━━ Materials provided ━━

theorem handFrame_ordered {s : State} {f : Frame} (hf : 2 ≤ f.tag.rank) (h : s.queueOrdered) :
    (handFrame f s).queueOrdered := by
  have hNotStatus (c : Chan) : f.tag ≠ .status c := by
    rintro hc
    rw [hc] at hf
    exact absurd hf (by simp [FrameTag.rank])
  have hNotReadout : f.tag ≠ .readout := by rintro hc; rw [hc] at hf; exact absurd hf (by decide)
  rw [State.queueOrdered_iff] at h
  have hJoin {b : Bool} {q : List TxEntry} (hq : QueueFits b q) (hRoom : q.length < 12) : QueueFits b (txInsert f q) :=
    hq.insert f hRoom (fun c hc => absurd hc (hNotStatus c)) fun hc => absurd hc hNotReadout
  unfold handFrame Config.txCap
  split
  · next hRoom => exact State.queueOrdered_iff.2 (hJoin h hRoom)
  · split
    · next x q hEvict =>
      obtain ⟨a, b, hq, rfl, -⟩ := txEvict_some hEvict
      have hSub : (a ++ b).Sublist s.txQueue := by
        rw [hq]; exact List.Sublist.append_left (List.sublist_cons_self x b) a
      have hLess : (a ++ b).length < 12 := by
        have hLength := h.length
        rw [hq] at hLength
        simp at hLength ⊢
        omega
      have hFits := hJoin (h.sublist hSub) hLess
      dsimp only
      split
      · next hTag =>
        refine readoutDeparted_fits hFits ?_
        have hOne := h.readout
        rw [hq, tagged, List.countP_append, List.countP_cons, if_pos (by simpa using hTag)] at hOne
        rw [txInsert_tagged, if_neg hNotReadout, tagged, List.countP_append]
        omega
      · exact State.queueOrdered_iff.2 hFits
    · exact State.queueOrdered_iff.2 h

theorem handStatus_ordered {s : State} (c : Chan) (h : s.queueOrdered) : (handStatus c s).queueOrdered := by
  rw [State.queueOrdered_iff] at h
  unfold handStatus Config.txCap
  split
  · refine State.queueOrdered_iff.2 (h.map (fun e => ?_) fun e he => ?_)
    · split
      · next hTag => exact hTag.symm
      · rfl
    · split at he <;> exact he
  · next hNone =>
    split
    · next hRoom =>
      refine State.queueOrdered_iff.2 (h.insert _ hRoom (fun d hd => ?_) fun hd => by cases hd)
      obtain rfl : c = d := FrameTag.status.inj hd
      refine List.countP_eq_zero.2 fun e he => ?_
      simpa using fun hTag => hNone (List.any_eq_true.2 ⟨e, he, by simpa using hTag⟩)
    · exact State.queueOrdered_iff.2 h

theorem handReadout_ordered {s : State} (h : s.queueOrdered) : (handReadout s).queueOrdered := by
  unfold handReadout Config.txCap
  rw [State.queueOrdered_iff] at h
  split
  · exact State.queueOrdered_iff.2 h
  · next r hr =>
    split
    · next hDue =>
      refine State.queueOrdered_iff.2 (QueueFits.insert (b := true) ?_ _ hDue.2.1 (fun c hc => by cases hc) fun _ => ⟨?_, rfl⟩)
      · rw [hr] at h; exact h
      · refine List.countP_eq_zero.2 fun e he => ?_
        simpa using List.all_eq_true.1 hDue.2.2 e he
    · exact State.queueOrdered_iff.2 h
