-- ==== Sys2Proof/Decode.lean ====
section
/-! DEFINITION. Decoding a word, total on any bytes and rejecting by name; then the encoder
(30_encoding.md R100 to R114). -/
namespace Sys2Proof

/-- Why bytes are no instruction. -/
inductive DecodeError where
  /-- The opcode byte is one of the 210 that no mnemonic has (30_encoding.md R110). -/
  | illegalOpcode (opcode : Byte)
  /-- Fewer than four bytes were given: every instruction is one 32-bit word (30_encoding.md R100). -/
  | truncated
deriving DecidableEq, Repr

/-- The default opcode map, the values of 30_encoding.md R108 (D1). Log entry 10. -/
def opcode : Mnemonic → Byte
  | .stop => 0x01 | .iret => 0x02
  | .load8i => 0x10 | .load16i => 0x11 | .loadi => 0x12
  | .store8i => 0x13 | .store16i => 0x14 | .storei => 0x15
  | .load8 => 0x16 | .load16 => 0x17 | .load => 0x18
  | .store8 => 0x19 | .store16 => 0x1A | .store => 0x1B
  | .mov => 0x20 | .movi => 0x21 | .swap => 0x22
  | .add => 0x30 | .sub => 0x31 | .mul => 0x32 | .div => 0x33 | .mod => 0x34
  | .shl => 0x40 | .shr => 0x41 | .and => 0x42 | .or => 0x43 | .xor => 0x44 | .not => 0x45
  | .bi => 0x50 | .b => 0x51 | .bzi => 0x52 | .bnzi => 0x53 | .bz => 0x54 | .bnz => 0x55
  | .beq => 0x56 | .bne => 0x57 | .brz => 0x58 | .bsri => 0x59 | .bsr => 0x5A | .rts => 0x5B
  | .intvec => 0x60 | .seti => 0x61 | .clri => 0x62
  | .mmucfg => 0x70
  | .push => 0x80 | .pop => 0x81

/-- All mnemonics, in the table's order. -/
def allMnemonics : List Mnemonic :=
  [.stop, .iret, .load8i, .load16i, .loadi, .store8i, .store16i, .storei, .load8, .load16, .load, .store8,
   .store16, .store, .mov, .movi, .swap, .add, .sub, .mul, .div, .mod, .shl, .shr, .and, .or, .xor, .not, .bi,
   .b, .bzi, .bnzi, .bz, .bnz, .beq, .bne, .brz, .bsri, .bsr, .rts, .intvec, .seti, .clri, .mmucfg, .push, .pop]

/-- R108's map as the value a machine is built with (00_scope.md R5). -/
def defaultOpcodes : OpcodeMap := ⟨(allMnemonics.map opcode).toArray, rfl⟩

/-- A mnemonic's row in the table of 30_encoding.md R108. -/
def Mnemonic.index (m : Mnemonic) : Fin 46 := ⟨m.ctorIdx, by cases m <;> decide⟩

/-- The opcode byte that the map gives a mnemonic (30_encoding.md R108). -/
def OpcodeMap.byte (map : OpcodeMap) (m : Mnemonic) : Byte := map[m.index.val]

/-- "An injective function from these 46 mnemonics to bytes" (30_encoding.md R108). -/
def OpcodeMap.Injective (map : OpcodeMap) : Prop := ∀ m m' : Mnemonic, map.byte m = map.byte m' → m = m'

/-- The mnemonic an opcode byte selects: "selected by `w[7:0]` alone" (30_encoding.md R108, R109). -/
def mnemonicOf (map : OpcodeMap) (op : Byte) : Option Mnemonic := allMnemonics.find? (fun m => map.byte m == op)

/-- `w[7:0]` (30_encoding.md R101). -/
def opcodeField (w : Word) : Byte := w.extractLsb' 0 8

/-- `rawOperand = w[31:8]` (30_encoding.md R101). -/
def operandField (w : Word) : BitVec 24 := w.extractLsb' 8 24

/-- `imm24`, zero-extended, never scaled (30_encoding.md R102). -/
def imm24Field (w : Word) : Nat := (operandField w).toNat

/-- A selector byte: 0 is "absent", N > 0 is register N-1 (30_encoding.md R103). -/
def selOfByte (b : Byte) : Sel :=
  if h : b.toNat = 0 then none else some ⟨b.toNat - 1, by have := b.isLt; omega⟩

/-- `sx = w[15:8]` (30_encoding.md R103). -/
def rxField (w : Word) : Sel := selOfByte (w.extractLsb' 8 8)

/-- `sy = w[23:16]` (30_encoding.md R103). -/
def ryField (w : Word) : Sel := selOfByte (w.extractLsb' 16 8)

/-- `ib = w[31:24]`, unsigned (30_encoding.md R103). -/
def ibField (w : Word) : Nat := (w.extractLsb' 24 8).toNat

/-- The instruction of a mnemonic whose operands stand in the word, by its format (30_encoding.md R107, R108,
R112). -/
def instrOf (m : Mnemonic) (w : Word) : Instr :=
  match m with
  | .stop => .stop
  | .iret => .iret
  | .load8i => .load8i (imm24Field w)
  | .load16i => .load16i (imm24Field w)
  | .loadi => .loadi (imm24Field w)
  | .store8i => .store8i (imm24Field w)
  | .store16i => .store16i (imm24Field w)
  | .storei => .storei (imm24Field w)
  | .load8 => .load8 (rxField w) (ryField w) (ibField w)
  | .load16 => .load16 (rxField w) (ryField w) (ibField w)
  | .load => .load (rxField w) (ryField w) (ibField w)
  | .store8 => .store8 (rxField w) (ryField w) (ibField w)
  | .store16 => .store16 (rxField w) (ryField w) (ibField w)
  | .store => .store (rxField w) (ryField w) (ibField w)
  | .mov => .mov (rxField w) (ryField w) (ibField w)
  | .movi => .movi (imm24Field w)
  | .swap => .swap (rxField w) (ryField w) (ibField w)
  | .add => .add (rxField w) (ryField w) (ibField w)
  | .sub => .sub (rxField w) (ryField w) (ibField w)
  | .mul => .mul (rxField w) (ryField w) (ibField w)
  | .div => .div (rxField w) (ryField w) (ibField w)
  | .mod => .mod (rxField w) (ryField w) (ibField w)
  | .shl => .shl (rxField w) (ryField w) (ibField w)
  | .shr => .shr (rxField w) (ryField w) (ibField w)
  | .and => .and (rxField w) (ryField w) (ibField w)
  | .or => .or (rxField w) (ryField w) (ibField w)
  | .xor => .xor (rxField w) (ryField w) (ibField w)
  | .not => .not (rxField w)
  | .bi => .bi (imm24Field w)
  | .b => .b (rxField w)
  | .bzi => .bzi (imm24Field w)
  | .bnzi => .bnzi (imm24Field w)
  | .bz => .bz (rxField w) (ryField w)
  | .bnz => .bnz (rxField w) (ryField w)
  | .beq => .beq (rxField w) (ryField w) (ibField w)
  | .bne => .bne (rxField w) (ryField w) (ibField w)
  | .brz => .brz (rxField w) (ryField w) (ibField w)
  | .bsri => .bsri (imm24Field w)
  | .bsr => .bsr (rxField w)
  | .rts => .rts
  | .intvec => .intvec (rxField w) (ryField w) (ibField w)
  | .seti => .seti
  | .clri => .clri
  | .mmucfg => .mmucfg (rxField w) (ryField w) (ibField w)
  | .push => .push (rxField w) (ryField w)
  | .pop => .pop (rxField w) (ryField w)

/-- Decoding a word under an opcode map: pure, total, rejecting only an unclaimed opcode byte (40_fetch_dispatch.md R133,
30_encoding.md R109, R110). -/
def decodeWord (map : OpcodeMap) (w : Word) : Except DecodeError Instr :=
  match mnemonicOf map (opcodeField w) with
  | some m => .ok (instrOf m w)
  | none => .error (.illegalOpcode (opcodeField w))

/-- Composing bytes little-endian, the first at the lowest address (20_memory.md R55, R60). -/
def wordOfBytes : List Byte → Word
  | [] => 0
  | b :: bs => b.setWidth 32 ||| (wordOfBytes bs <<< 8)

/-- Decomposing a word into its `n` low bytes, little-endian (20_memory.md R55, R61). -/
def bytesOfWord : Nat → Word → List Byte
  | 0, _ => []
  | n + 1, v => v.setWidth 8 :: bytesOfWord n (v >>> 8)

/-- The instruction at the front of a byte list, and the rest (30_encoding.md R100). -/
def decodeBytes (map : OpcodeMap) : List Byte → Except DecodeError (Instr × List Byte)
  | b0 :: b1 :: b2 :: b3 :: rest =>
    match decodeWord map (wordOfBytes [b0, b1, b2, b3]) with
    | .ok i => .ok (i, rest)
    | .error e => .error e
  | _ => .error .truncated

/-- The instruction this decoder, under the default map, reads from an instruction of `nbits` bits `w` (bits above are
zero), laid out little-endian as the hardware stores it. -/
def decodeTableWord (nbits w : Nat) : Option Instr :=
  match decodeBytes defaultOpcodes (bytesOfWord Config.wordSize (BitVec.ofNat 32 (w % 2 ^ nbits))) with
  | .ok (i, _) => some i
  | .error _ => none

/-! The encoder. -/

/-- `encode(opcode, operandBits)`: "opcode clipped to 8 bits, operand clipped to 24 bits" (30_encoding.md R106). -/
def packWord (op operandBits : Nat) : Word := BitVec.ofNat 32 (op % 2 ^ 8 + operandBits % 2 ^ 24 * 2 ^ 8)

/-- The selector byte of a register operand (30_encoding.md R103). -/
def selByte : Sel → Nat
  | none => 0
  | some r => r.val + 1

/-- Format N; the assembler emits 0 in the operand field (30_encoding.md R104). -/
def encodeN (map : OpcodeMap) (m : Mnemonic) : Word := packWord (map.byte m).toNat 0

/-- Format I (30_encoding.md R102). -/
def encodeI (map : OpcodeMap) (m : Mnemonic) (imm24 : Nat) : Word := packWord (map.byte m).toNat imm24

/-- Format R: `operandBits = sx | (sy << 8) | (ib << 16)` (30_encoding.md R103, R106). -/
def encodeR (map : OpcodeMap) (m : Mnemonic) (rx ry : Sel) (ib : Nat) : Word :=
  packWord (map.byte m).toNat (selByte rx ||| (selByte ry <<< 8) ||| (ib <<< 16))

/-- The word of an instruction under an opcode map; a field it ignores is emitted as 0 (30_encoding.md R106, R108, D7). -/
def encode (map : OpcodeMap) : Instr → Word
  | .stop => encodeN map .stop
  | .iret => encodeN map .iret
  | .load8i imm => encodeI map .load8i imm
  | .load16i imm => encodeI map .load16i imm
  | .loadi imm => encodeI map .loadi imm
  | .store8i imm => encodeI map .store8i imm
  | .store16i imm => encodeI map .store16i imm
  | .storei imm => encodeI map .storei imm
  | .load8 rx ry ib => encodeR map .load8 rx ry ib
  | .load16 rx ry ib => encodeR map .load16 rx ry ib
  | .load rx ry ib => encodeR map .load rx ry ib
  | .store8 rx ry ib => encodeR map .store8 rx ry ib
  | .store16 rx ry ib => encodeR map .store16 rx ry ib
  | .store rx ry ib => encodeR map .store rx ry ib
  | .mov rx ry ib => encodeR map .mov rx ry ib
  | .movi imm => encodeI map .movi imm
  | .swap rx ry ib => encodeR map .swap rx ry ib
  | .add rx ry ib => encodeR map .add rx ry ib
  | .sub rx ry ib => encodeR map .sub rx ry ib
  | .mul rx ry ib => encodeR map .mul rx ry ib
  | .div rx ry ib => encodeR map .div rx ry ib
  | .mod rx ry ib => encodeR map .mod rx ry ib
  | .shl rx ry ib => encodeR map .shl rx ry ib
  | .shr rx ry ib => encodeR map .shr rx ry ib
  | .and rx ry ib => encodeR map .and rx ry ib
  | .or rx ry ib => encodeR map .or rx ry ib
  | .xor rx ry ib => encodeR map .xor rx ry ib
  | .not rx => encodeR map .not rx none 0
  | .bi imm => encodeI map .bi imm
  | .b rx => encodeR map .b rx none 0
  | .bzi imm => encodeI map .bzi imm
  | .bnzi imm => encodeI map .bnzi imm
  | .bz rx ry => encodeR map .bz rx ry 0
  | .bnz rx ry => encodeR map .bnz rx ry 0
  | .beq rx ry ib => encodeR map .beq rx ry ib
  | .bne rx ry ib => encodeR map .bne rx ry ib
  | .brz rx ry ib => encodeR map .brz rx ry ib
  | .bsri imm => encodeI map .bsri imm
  | .bsr rx => encodeR map .bsr rx none 0
  | .rts => encodeN map .rts
  | .intvec rx ry ib => encodeR map .intvec rx ry ib
  | .seti => encodeN map .seti
  | .clri => encodeN map .clri
  | .mmucfg rx ry ib => encodeR map .mmucfg rx ry ib
  | .push rx ry => encodeR map .push rx ry 0
  | .pop rx ry => encodeR map .pop rx ry 0

/-- The bytes of an instruction as memory holds them (30_encoding.md R100). -/
def encodeBytes (map : OpcodeMap) (i : Instr) : List Byte := bytesOfWord Config.wordSize (encode map i)

end Sys2Proof
end

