-- ==== Sys2Proof/Machine/Flags.lean ====
section
/-! DEFINITION. The ISA has no status flags (10_state.md section 4); these are the tests that stand in their
place: branch conditions on register values (45_branch.md R215) and the bits an immediate or operand is
inspected for (46_interrupt_config.md R240, 47_mmu_config.md R250). -/
namespace Sys2Proof.Machine

/-- A tested register value against zero (45_branch.md R218 to R221, R224). -/
def isZero (v : Word) : Bool := v == 0

/-- Equality of two register values (45_branch.md R222, R223, R232). -/
def sameValue (v w : Word) : Bool := v == w

/-- INTVEC's flag bits `f = val(sy) | ib`; bit 0 controls enabled, bits 31:1 are ignored (46_interrupt_config.md R240). -/
def intvecEnables (flags : Word) (ib : Nat) : Bool := (flags ||| immWord ib).getLsbD 0

/-- MMUCFG "imm bit0 enables" (47_mmu_config.md R250). -/
def enablesPaging (ib : Nat) : Bool := ib.testBit 0

/-- MMUCFG "bit1 disables paging" (47_mmu_config.md R250). -/
def disablesPaging (ib : Nat) : Bool := ib.testBit 1

end Sys2Proof.Machine
end

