-- ==== Sys2Proof/Machine/Control.lean ====
section
/-! DEFINITION. The instructions of loop phase 4: STOP (40_fetch_dispatch.md R138) and IRET (46_interrupt_config.md R243). -/
namespace Sys2Proof.Machine

/-- STOP: `run <- halted`; pending interrupts stay queued (40_fetch_dispatch.md R138, D42). -/
def execStop (s : State) : Result := .next { s with run := .halted }

/-- IRET: `pc <- x[REG_RET]`, `IV.enabled <- 1` (46_interrupt_config.md R243). -/
def execIret (s : State) : Result := .next s.returnFromInterrupt

end Sys2Proof.Machine
end

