-- ==== Sys2Proof/Tests/Slice0.lean ====
section
/-! SUPPORT. Tests of the model's own: the checks of WellFormed, one word per constructor for the decoder, single steps with
the values of spec/95_test_vectors.md, and for every statement with hypotheses a state and operands that meet them. -/
namespace Sys2Proof.Tests
open Sys2Proof.Machine Sys2Proof.Spec

/-! ### A small state -/

/-- The state after reset with the given parameters, some registers set and some bytes placed. -/
def machine (p : Params) (regs : List (RegIdx × Word)) (bytes : List (Nat × List Byte)) : State :=
  { regs.foldl (fun s rv => s.setReg rv.1 rv.2) (State.resetWith p) with
    mem := bytes.foldl (fun m ab => m.load ab.1 ab.2) [] }

/-- With the default parameters. -/
def fresh (regs : List (RegIdx × Word)) (bytes : List (Nat × List Byte)) : State := machine Params.default regs bytes

/-- One step on the word `w` placed where the state fetches. -/
def run (w : Nat) (s : State) : Result := step (s.withFetchWord 32 w)

/-- Paging on, one mapping of 64 KB from 0xFFFFF000 on, and so across 2^32. -/
def topPaged (pc : Word) : State :=
  { fresh [(254, pc)] [] with
    mmuEnabled := true, mmuTable := [{ vaddr := 0xFFFFF000, flags := 0x110, size := 65536, pbase := 0 }] }

/-- What a next state shows. -/
def next? {α : Type} (f : State → α) : Result → Option α
  | .next t => some (f t)
  | _ => none

/-- The fault, if the step stopped with one. -/
def fault? : Result → Option Fault
  | .fault f => some f
  | _ => none

/-- Memory at `n` addresses from `a`. -/
def bytesAt (a n : Nat) (t : State) : List Byte := (List.range n).map fun k => t.mem.read (a + k)

/-! ### WellFormed refuses what does not fit (30_encoding.md R102, R103, R121) -/

theorem test_imm24_refused : ¬ (Instr.movi 0x1000000).WellFormed := (by decide : ¬ imm24Fits 0x1000000)
theorem test_imm24_largest : (Instr.movi 0xFFFFFF).WellFormed := (by decide : imm24Fits 0xFFFFFF)
theorem test_imm8_refused : ¬ (Instr.add none none 256).WellFormed := (by decide : ¬ imm8Fits 256)
theorem test_imm8_largest : (Instr.add none none 255).WellFormed := (by decide : imm8Fits 255)

/-- The rows of 30_encoding.md R108's table in reverse: STOP gets POP's byte, and so on. -/
def reversedOpcodes : OpcodeMap := defaultOpcodes.reverse

theorem default_injective : defaultOpcodes.Injective := OpcodeMap.injective_of_nodup _ (by decide +kernel)
theorem reversed_injective : reversedOpcodes.Injective := OpcodeMap.injective_of_nodup _ (by decide +kernel)

/-- Two reserved indices that are one register are refused (10_state.md R23). -/
theorem test_equal_indices_refused : ¬ { Params.default with regSp := 254 }.RegsDistinct := by decide

/-! ### Decoding: words written out from 30_encoding.md R101 to R104 and R108 -/

theorem test_decode_control :
    decodeWord defaultOpcodes 0xABCDEF01#32 = .ok (.stop) ∧
      decodeWord defaultOpcodes 0x00000002#32 = .ok (.iret) := by
  decide

theorem test_decode_immediate_loads_stores :
    decodeWord defaultOpcodes 0x12345610#32 = .ok (.load8i 0x123456) ∧
      decodeWord defaultOpcodes 0x12345611#32 = .ok (.load16i 0x123456) ∧
      decodeWord defaultOpcodes 0x12345612#32 = .ok (.loadi 0x123456) ∧
      decodeWord defaultOpcodes 0x12345613#32 = .ok (.store8i 0x123456) ∧
      decodeWord defaultOpcodes 0x12345614#32 = .ok (.store16i 0x123456) ∧
      decodeWord defaultOpcodes 0x12345615#32 = .ok (.storei 0x123456) := by
  decide

theorem test_decode_indexed_loads_stores :
    decodeWord defaultOpcodes 0x05030216#32 = .ok (.load8 (some 1) (some 2) 5) ∧
      decodeWord defaultOpcodes 0x05030217#32 = .ok (.load16 (some 1) (some 2) 5) ∧
      decodeWord defaultOpcodes 0x05030218#32 = .ok (.load (some 1) (some 2) 5) ∧
      decodeWord defaultOpcodes 0x05030219#32 = .ok (.store8 (some 1) (some 2) 5) ∧
      decodeWord defaultOpcodes 0x0503021A#32 = .ok (.store16 (some 1) (some 2) 5) ∧
      decodeWord defaultOpcodes 0x0503021B#32 = .ok (.store (some 1) (some 2) 5) := by
  decide

theorem test_decode_moves :
    decodeWord defaultOpcodes 0x0802FF20#32 = .ok (.mov (some 254) (some 1) 8) ∧
      decodeWord defaultOpcodes 0xFFFFFF21#32 = .ok (.movi 0xFFFFFF) ∧
      decodeWord defaultOpcodes 0x03020022#32 = .ok (.swap none (some 1) 3) := by
  decide

theorem test_decode_arithmetic :
    decodeWord defaultOpcodes 0x05030230#32 = .ok (.add (some 1) (some 2) 5) ∧
      decodeWord defaultOpcodes 0x05030231#32 = .ok (.sub (some 1) (some 2) 5) ∧
      decodeWord defaultOpcodes 0x05030232#32 = .ok (.mul (some 1) (some 2) 5) ∧
      decodeWord defaultOpcodes 0x05030233#32 = .ok (.div (some 1) (some 2) 5) ∧
      decodeWord defaultOpcodes 0x05030234#32 = .ok (.mod (some 1) (some 2) 5) := by
  decide
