-- ==== Sys2Proof/Machine/Dispatch.lean ====
section
/-! DEFINITION. Every operation of the table and its meaning. -/

namespace Sys2Proof.Machine

def exec (i : Instr) (s : State) : Host.Outcome State Fault Refusal :=
  match i with
  | .nop => Sys2Proof.Machine.execNop s
  | .init => Sys2Proof.Machine.execInit s
  | .tick => Sys2Proof.Machine.execTick s
  | .rdrst => Sys2Proof.Machine.execRdrst s
  | .est => Sys2Proof.Machine.execEst s
  | .tgt => Sys2Proof.Machine.execTgt s
  | .pid => Sys2Proof.Machine.execPid s
  | .map => Sys2Proof.Machine.execMap s
  | .commit => Sys2Proof.Machine.execCommit s
  | .rd addr => Sys2Proof.Machine.execRd addr s
  | .wr addr wdata => Sys2Proof.Machine.execWr addr wdata s

end Sys2Proof.Machine
end

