-- ==== Sys2Proof/Machine/Core.lean ====
section
/-! DEFINITION. The machine behind the host's interface. -/

def Sys2Proof.core : Host.Core :=
  { State := Sys2Proof.Machine.State, Fault := Sys2Proof.Machine.Fault,
    Refusal := Sys2Proof.Machine.Refusal, step := Sys2Proof.Machine.step,
    reset := Sys2Proof.Machine.State.reset }
end

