theorem ctrlWord_zero (z : N) : (MotorConfig.zero z).ctrlWord = 0 := by
  simp [MotorConfig.ctrlWord, MotorConfig.zero, bitAt]

theorem cfgDetail_word_zero : CfgDetail.zero.word = 0 := by decide

/-- After reset every cell reads the zero of its type, over any carrier (70_reset_and_hazards.md R211). -/
@[simp] theorem readCell_zeroed (z : N) (r : Reg) :
    readCell r (State.zeroed z) = zeroPayload z r.cellType := by
  cases r with
  | status => exact congrArg Payload.int (statusWord_zeroed z)
  | ctrl => exact congrArg Payload.int (ctrlWord_zero z)
  | cfgDetail => exact congrArg Payload.int cfgDetail_word_zero
  | _ => rfl

/-- The reset state is the zeroed one of the parameters of this block. -/
theorem reset_eq_zeroed : State.reset = State.zeroed (params.ofInt 0) := by
  rw [params_ofInt, Int.cast_zero]
  rfl

/-- A read sees the cells only. -/
theorem readCell_of_sameCells (r : Reg) {s t : State.Of N} (h : t.sameCells s) :
    readCell r t = readCell r s := by
  rw [eq_of_sameCells h]
  cases r <;> rfl

/-- RESET zeroes every cell, whatever the state it finds. -/
theorem resetBlock_sameCells_zeroed (P : Params N) (s : State.Of N) :
    (resetBlock P s).sameCells (State.zeroed (P.ofInt 0)) := by
  simp [State.Of.sameCells, State.zeroed]

/-- Outside a cycle a step without an event changes nothing (70_reset_and_hazards.md R211). -/
theorem step_of_no_arrivals {s : State} (hm : s.midCycle = false) (ha : s.arrivals = []) :
    step s = .next s := by
  simp [step, fetchNext, takeEvent, hm, ha]

end Sys2Proof.Machine
end

section
/-! PROOFS. The settled statements about reset (70_reset_and_hazards.md). -/

namespace Sys2Proof.Proofs

open Sys2Proof.Machine

/-- Settles O7: the reset line is looked at first, so the step is RESET of the state without its next arrival. -/
theorem resetEventZeroesTheBlockOnly : Obligations.ResetEventZeroesTheBlockOnly := by
  intro s a rest ha hr
  have cells : (resetBlock params { s with arrivals := rest }).sameCells State.reset :=
    reset_eq_zeroed ▸ resetBlock_sameCells_zeroed params _
  exact ⟨_, step_of_reset s a rest ha hr, cells, fun r => readCell_of_sameCells r cells,
    resetBlock_ports .., resetBlock_pwmExt .., resetBlock_portLog .., resetBlock_arrivals ..⟩

/-- Settles O6: the cells are those of the zeroed state, and in UNCONF with nothing to arrive no operation is
fetched. -/
theorem resetZeroesEveryCell : Obligations.ResetZeroesEveryCell := by
  refine ⟨fun r => ?cell, rfl, step_of_no_arrivals rfl rfl⟩
  case cell =>
    rw [State.reset, readCell_zeroed]
    cases r.cellType <;> rfl

/-- Settles O8: the zeroed state meets the invariant for these parameters. -/
theorem resetMeetsTheInvariant : Obligations.ResetMeetsTheInvariant := by
  rw [Obligations.ResetMeetsTheInvariant, reset_eq_zeroed]
  exact BlockInv.zeroed

end Sys2Proof.Proofs
end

━━━

> What is expected
Scan the data above for the word "fresh" and report every line where it is found.

> Result
def fresh (regs : List (RegIdx × Word)) (bytes : List (Nat × List Byte)) : State := machine Params.default regs bytes
  { fresh [(254, pc)] [] with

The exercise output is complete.